◆ Required action: Please return, with no alterations, the lines below from the very first through the one that contains "def win (o : Nat)".

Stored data
- Opening Delimiter -

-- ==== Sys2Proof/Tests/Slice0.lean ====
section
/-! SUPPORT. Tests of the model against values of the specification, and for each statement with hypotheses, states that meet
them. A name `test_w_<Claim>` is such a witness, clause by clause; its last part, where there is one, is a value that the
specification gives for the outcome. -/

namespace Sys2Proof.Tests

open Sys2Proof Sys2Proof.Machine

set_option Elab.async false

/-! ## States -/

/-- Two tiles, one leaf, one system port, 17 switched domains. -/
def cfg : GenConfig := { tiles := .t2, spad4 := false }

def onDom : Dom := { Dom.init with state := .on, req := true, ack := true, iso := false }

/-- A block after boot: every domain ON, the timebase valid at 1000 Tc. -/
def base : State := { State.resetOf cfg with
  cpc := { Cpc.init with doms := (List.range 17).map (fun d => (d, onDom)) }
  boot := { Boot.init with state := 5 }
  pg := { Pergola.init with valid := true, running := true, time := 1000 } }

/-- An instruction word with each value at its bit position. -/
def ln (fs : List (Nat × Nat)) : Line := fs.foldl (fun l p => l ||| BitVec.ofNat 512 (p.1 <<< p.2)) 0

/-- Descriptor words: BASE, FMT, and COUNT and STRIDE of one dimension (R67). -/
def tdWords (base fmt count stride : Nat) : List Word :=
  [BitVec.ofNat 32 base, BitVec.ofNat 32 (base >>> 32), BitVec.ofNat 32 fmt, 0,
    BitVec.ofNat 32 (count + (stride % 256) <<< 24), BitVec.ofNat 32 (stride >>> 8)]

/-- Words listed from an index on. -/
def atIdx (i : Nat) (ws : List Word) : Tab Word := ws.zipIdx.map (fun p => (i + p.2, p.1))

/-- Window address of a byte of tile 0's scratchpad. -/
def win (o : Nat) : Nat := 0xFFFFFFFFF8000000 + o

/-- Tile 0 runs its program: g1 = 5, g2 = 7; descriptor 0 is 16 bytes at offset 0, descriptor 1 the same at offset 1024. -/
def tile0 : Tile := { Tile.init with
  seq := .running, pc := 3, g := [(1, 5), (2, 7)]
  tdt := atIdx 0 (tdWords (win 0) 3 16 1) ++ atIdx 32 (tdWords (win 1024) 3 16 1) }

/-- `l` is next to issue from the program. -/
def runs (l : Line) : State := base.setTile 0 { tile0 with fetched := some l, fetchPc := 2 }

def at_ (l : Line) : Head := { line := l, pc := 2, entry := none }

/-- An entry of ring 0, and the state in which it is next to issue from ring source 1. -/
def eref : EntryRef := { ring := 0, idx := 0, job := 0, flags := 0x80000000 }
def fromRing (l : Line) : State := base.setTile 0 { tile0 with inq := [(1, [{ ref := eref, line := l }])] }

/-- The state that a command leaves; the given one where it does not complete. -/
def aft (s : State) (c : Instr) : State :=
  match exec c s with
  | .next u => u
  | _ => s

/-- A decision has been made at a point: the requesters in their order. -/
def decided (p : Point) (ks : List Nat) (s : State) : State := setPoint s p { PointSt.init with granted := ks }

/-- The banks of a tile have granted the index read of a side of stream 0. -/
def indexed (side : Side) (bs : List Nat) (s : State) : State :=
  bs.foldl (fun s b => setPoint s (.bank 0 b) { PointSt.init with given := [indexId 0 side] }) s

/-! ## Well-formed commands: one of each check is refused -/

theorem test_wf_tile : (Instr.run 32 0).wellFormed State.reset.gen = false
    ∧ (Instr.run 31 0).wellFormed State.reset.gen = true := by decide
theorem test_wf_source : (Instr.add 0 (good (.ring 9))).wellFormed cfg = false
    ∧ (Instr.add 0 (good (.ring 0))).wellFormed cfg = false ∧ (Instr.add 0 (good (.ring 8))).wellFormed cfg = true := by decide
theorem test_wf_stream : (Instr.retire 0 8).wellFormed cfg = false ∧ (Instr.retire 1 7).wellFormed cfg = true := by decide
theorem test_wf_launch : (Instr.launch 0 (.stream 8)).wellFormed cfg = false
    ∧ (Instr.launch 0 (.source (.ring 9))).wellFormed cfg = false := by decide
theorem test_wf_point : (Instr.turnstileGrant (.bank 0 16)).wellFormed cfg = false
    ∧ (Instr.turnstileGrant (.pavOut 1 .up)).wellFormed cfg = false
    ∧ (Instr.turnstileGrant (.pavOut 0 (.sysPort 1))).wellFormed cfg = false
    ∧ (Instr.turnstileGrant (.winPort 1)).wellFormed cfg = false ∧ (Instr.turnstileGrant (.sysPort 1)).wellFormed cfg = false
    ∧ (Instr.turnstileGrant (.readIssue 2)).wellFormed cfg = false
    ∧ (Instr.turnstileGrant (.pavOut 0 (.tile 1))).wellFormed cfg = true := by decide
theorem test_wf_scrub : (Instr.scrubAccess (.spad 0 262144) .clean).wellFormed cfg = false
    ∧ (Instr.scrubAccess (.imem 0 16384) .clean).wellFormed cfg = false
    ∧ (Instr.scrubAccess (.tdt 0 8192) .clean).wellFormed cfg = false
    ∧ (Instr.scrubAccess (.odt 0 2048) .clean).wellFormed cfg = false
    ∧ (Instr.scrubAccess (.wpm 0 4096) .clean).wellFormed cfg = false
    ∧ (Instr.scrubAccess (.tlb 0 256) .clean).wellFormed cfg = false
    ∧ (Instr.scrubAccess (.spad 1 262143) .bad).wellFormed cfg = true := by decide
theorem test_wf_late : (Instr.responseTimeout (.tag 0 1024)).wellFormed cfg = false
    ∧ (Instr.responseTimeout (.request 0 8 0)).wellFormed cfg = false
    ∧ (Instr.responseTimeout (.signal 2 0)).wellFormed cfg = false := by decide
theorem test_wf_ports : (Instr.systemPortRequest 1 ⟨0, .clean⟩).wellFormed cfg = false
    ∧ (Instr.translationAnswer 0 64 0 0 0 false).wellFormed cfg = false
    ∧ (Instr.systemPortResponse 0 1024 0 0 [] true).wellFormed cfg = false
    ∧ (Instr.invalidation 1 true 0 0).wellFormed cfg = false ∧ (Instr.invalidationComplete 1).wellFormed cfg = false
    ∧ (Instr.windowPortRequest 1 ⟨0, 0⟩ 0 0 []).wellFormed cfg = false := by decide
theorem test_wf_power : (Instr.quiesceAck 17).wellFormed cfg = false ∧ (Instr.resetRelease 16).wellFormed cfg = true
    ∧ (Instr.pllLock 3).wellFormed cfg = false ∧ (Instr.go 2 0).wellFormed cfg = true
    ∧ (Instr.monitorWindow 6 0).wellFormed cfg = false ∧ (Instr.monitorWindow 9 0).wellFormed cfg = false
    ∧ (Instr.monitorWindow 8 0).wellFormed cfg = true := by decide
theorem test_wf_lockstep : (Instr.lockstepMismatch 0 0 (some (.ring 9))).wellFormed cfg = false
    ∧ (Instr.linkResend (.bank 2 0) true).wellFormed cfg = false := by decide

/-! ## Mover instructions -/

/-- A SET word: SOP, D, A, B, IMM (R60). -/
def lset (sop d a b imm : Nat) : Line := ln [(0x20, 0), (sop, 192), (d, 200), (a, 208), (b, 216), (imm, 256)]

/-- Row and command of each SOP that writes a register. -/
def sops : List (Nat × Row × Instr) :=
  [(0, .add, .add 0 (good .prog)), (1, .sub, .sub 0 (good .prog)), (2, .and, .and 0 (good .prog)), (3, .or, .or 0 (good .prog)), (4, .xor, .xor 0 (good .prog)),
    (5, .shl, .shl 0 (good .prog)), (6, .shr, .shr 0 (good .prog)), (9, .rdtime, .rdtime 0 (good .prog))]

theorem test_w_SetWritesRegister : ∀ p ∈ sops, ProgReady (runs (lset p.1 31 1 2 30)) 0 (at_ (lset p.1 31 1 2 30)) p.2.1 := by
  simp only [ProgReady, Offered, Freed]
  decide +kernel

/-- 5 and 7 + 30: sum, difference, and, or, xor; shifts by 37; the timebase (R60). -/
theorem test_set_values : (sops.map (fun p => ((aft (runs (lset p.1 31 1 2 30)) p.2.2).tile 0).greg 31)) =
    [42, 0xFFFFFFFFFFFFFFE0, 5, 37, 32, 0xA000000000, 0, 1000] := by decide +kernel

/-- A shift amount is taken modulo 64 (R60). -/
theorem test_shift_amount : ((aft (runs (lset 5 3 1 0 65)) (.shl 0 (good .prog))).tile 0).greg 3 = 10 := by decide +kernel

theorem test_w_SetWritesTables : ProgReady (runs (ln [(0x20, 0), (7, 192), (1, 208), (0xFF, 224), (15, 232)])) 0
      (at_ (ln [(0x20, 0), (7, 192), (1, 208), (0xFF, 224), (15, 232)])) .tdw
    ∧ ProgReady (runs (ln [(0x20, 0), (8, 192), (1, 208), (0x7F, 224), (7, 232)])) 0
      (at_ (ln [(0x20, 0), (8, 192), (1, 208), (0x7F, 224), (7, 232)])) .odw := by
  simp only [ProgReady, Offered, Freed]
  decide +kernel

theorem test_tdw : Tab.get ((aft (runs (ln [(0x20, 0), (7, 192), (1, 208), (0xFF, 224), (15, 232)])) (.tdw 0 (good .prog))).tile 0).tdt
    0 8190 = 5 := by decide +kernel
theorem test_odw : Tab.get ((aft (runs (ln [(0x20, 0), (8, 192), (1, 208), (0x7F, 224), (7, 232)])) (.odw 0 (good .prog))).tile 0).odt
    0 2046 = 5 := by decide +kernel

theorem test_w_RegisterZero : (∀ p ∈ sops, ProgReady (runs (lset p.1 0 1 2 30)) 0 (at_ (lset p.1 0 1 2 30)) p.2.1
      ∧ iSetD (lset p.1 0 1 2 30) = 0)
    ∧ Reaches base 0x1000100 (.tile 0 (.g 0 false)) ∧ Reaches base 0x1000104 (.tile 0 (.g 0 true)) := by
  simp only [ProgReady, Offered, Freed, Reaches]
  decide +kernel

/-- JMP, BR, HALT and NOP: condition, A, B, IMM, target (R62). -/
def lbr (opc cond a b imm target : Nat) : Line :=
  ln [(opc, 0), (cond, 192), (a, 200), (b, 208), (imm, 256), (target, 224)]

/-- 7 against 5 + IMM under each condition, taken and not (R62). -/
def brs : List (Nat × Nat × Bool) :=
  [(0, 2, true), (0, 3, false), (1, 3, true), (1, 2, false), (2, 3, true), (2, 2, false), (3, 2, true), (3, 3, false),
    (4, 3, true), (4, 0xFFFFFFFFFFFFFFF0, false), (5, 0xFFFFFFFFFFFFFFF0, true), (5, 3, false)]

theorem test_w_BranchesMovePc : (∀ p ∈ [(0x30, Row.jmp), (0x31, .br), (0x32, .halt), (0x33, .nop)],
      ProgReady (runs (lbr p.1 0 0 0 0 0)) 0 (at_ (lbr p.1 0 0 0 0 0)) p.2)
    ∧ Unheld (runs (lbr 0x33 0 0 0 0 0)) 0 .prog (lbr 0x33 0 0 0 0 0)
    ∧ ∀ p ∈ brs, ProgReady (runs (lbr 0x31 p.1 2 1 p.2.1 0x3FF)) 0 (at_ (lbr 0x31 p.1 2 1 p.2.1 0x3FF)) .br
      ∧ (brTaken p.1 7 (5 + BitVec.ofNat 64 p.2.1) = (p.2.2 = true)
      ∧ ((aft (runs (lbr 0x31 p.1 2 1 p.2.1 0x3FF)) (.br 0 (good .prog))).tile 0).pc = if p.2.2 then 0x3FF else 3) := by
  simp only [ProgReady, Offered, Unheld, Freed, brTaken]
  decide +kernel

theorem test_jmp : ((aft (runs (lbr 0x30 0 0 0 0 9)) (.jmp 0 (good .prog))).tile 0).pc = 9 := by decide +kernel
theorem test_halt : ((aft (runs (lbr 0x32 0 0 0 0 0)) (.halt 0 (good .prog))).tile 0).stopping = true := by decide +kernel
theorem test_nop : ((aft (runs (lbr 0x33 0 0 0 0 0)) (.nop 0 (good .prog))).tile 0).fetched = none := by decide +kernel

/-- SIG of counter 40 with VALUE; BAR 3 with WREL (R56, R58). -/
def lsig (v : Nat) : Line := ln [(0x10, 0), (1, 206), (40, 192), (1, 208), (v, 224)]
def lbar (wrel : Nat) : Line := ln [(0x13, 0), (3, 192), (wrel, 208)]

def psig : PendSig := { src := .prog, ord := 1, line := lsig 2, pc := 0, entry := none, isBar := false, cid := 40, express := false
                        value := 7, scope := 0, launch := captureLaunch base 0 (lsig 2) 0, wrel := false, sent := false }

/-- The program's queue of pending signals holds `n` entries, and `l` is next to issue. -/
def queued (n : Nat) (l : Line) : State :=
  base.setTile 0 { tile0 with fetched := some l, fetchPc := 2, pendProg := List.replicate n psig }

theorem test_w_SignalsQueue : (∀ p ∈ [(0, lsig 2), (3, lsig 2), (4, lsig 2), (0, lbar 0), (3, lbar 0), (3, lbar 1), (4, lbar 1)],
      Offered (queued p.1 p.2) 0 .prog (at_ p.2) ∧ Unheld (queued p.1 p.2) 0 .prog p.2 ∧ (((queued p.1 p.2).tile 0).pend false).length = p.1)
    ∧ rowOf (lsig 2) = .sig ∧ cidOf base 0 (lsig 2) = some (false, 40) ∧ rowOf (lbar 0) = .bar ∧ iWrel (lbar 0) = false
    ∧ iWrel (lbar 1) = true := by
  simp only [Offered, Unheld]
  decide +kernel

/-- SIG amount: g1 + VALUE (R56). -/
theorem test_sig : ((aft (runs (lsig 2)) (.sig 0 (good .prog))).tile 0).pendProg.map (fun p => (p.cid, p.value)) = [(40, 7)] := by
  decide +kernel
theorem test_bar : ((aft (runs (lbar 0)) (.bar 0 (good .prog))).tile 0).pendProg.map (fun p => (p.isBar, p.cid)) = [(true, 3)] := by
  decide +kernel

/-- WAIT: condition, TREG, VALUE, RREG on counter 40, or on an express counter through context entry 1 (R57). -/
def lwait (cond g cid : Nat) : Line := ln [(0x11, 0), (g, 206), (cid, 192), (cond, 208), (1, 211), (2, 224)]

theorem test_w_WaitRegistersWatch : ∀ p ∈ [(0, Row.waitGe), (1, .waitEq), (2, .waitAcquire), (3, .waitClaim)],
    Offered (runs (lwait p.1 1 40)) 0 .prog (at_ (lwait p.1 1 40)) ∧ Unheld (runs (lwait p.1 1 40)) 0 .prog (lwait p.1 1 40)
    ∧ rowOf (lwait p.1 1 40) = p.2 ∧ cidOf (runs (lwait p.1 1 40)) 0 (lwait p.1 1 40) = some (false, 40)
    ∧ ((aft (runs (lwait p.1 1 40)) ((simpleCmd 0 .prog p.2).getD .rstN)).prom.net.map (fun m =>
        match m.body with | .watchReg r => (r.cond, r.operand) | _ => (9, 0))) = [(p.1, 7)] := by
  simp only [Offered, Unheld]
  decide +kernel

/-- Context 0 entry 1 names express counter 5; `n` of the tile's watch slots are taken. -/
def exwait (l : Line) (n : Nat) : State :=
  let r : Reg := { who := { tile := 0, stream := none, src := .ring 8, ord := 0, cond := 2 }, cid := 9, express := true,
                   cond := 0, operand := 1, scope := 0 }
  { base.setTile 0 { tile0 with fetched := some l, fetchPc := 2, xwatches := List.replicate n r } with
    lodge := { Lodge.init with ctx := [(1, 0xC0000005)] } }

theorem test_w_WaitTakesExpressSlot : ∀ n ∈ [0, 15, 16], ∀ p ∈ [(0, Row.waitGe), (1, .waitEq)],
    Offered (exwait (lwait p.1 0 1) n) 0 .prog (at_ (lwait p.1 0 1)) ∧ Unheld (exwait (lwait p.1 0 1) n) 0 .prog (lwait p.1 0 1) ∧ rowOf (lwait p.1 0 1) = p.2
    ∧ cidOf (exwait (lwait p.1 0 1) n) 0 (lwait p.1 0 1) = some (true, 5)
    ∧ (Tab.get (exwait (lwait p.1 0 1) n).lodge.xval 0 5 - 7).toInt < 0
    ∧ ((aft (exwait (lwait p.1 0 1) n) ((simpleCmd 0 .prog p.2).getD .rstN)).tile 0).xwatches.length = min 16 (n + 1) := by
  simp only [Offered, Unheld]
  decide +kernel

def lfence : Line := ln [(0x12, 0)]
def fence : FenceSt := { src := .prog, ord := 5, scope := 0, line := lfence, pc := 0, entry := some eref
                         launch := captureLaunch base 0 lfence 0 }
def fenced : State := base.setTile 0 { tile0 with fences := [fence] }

- Closing Delimiter -

◆ Answer to this exercise:
-- ==== Sys2Proof/Tests/Slice0.lean ====
section
/-! SUPPORT. Tests of the model against values of the specification, and for each statement with hypotheses, states that meet
them. A name `test_w_<Claim>` is such a witness, clause by clause; its last part, where there is one, is a value that the
specification gives for the outcome. -/

namespace Sys2Proof.Tests

open Sys2Proof Sys2Proof.Machine

set_option Elab.async false

/-! ## States -/

/-- Two tiles, one leaf, one system port, 17 switched domains. -/
def cfg : GenConfig := { tiles := .t2, spad4 := false }

def onDom : Dom := { Dom.init with state := .on, req := true, ack := true, iso := false }

/-- A block after boot: every domain ON, the timebase valid at 1000 Tc. -/
def base : State := { State.resetOf cfg with
  cpc := { Cpc.init with doms := (List.range 17).map (fun d => (d, onDom)) }
  boot := { Boot.init with state := 5 }
  pg := { Pergola.init with valid := true, running := true, time := 1000 } }

/-- An instruction word with each value at its bit position. -/
def ln (fs : List (Nat × Nat)) : Line := fs.foldl (fun l p => l ||| BitVec.ofNat 512 (p.1 <<< p.2)) 0

/-- Descriptor words: BASE, FMT, and COUNT and STRIDE of one dimension (R67). -/
def tdWords (base fmt count stride : Nat) : List Word :=
  [BitVec.ofNat 32 base, BitVec.ofNat 32 (base >>> 32), BitVec.ofNat 32 fmt, 0,
    BitVec.ofNat 32 (count + (stride % 256) <<< 24), BitVec.ofNat 32 (stride >>> 8)]

/-- Words listed from an index on. -/
def atIdx (i : Nat) (ws : List Word) : Tab Word := ws.zipIdx.map (fun p => (i + p.2, p.1))

/-- Window address of a byte of tile 0's scratchpad. -/
def win (o : Nat) : Nat := 0xFFFFFFFFF8000000 + o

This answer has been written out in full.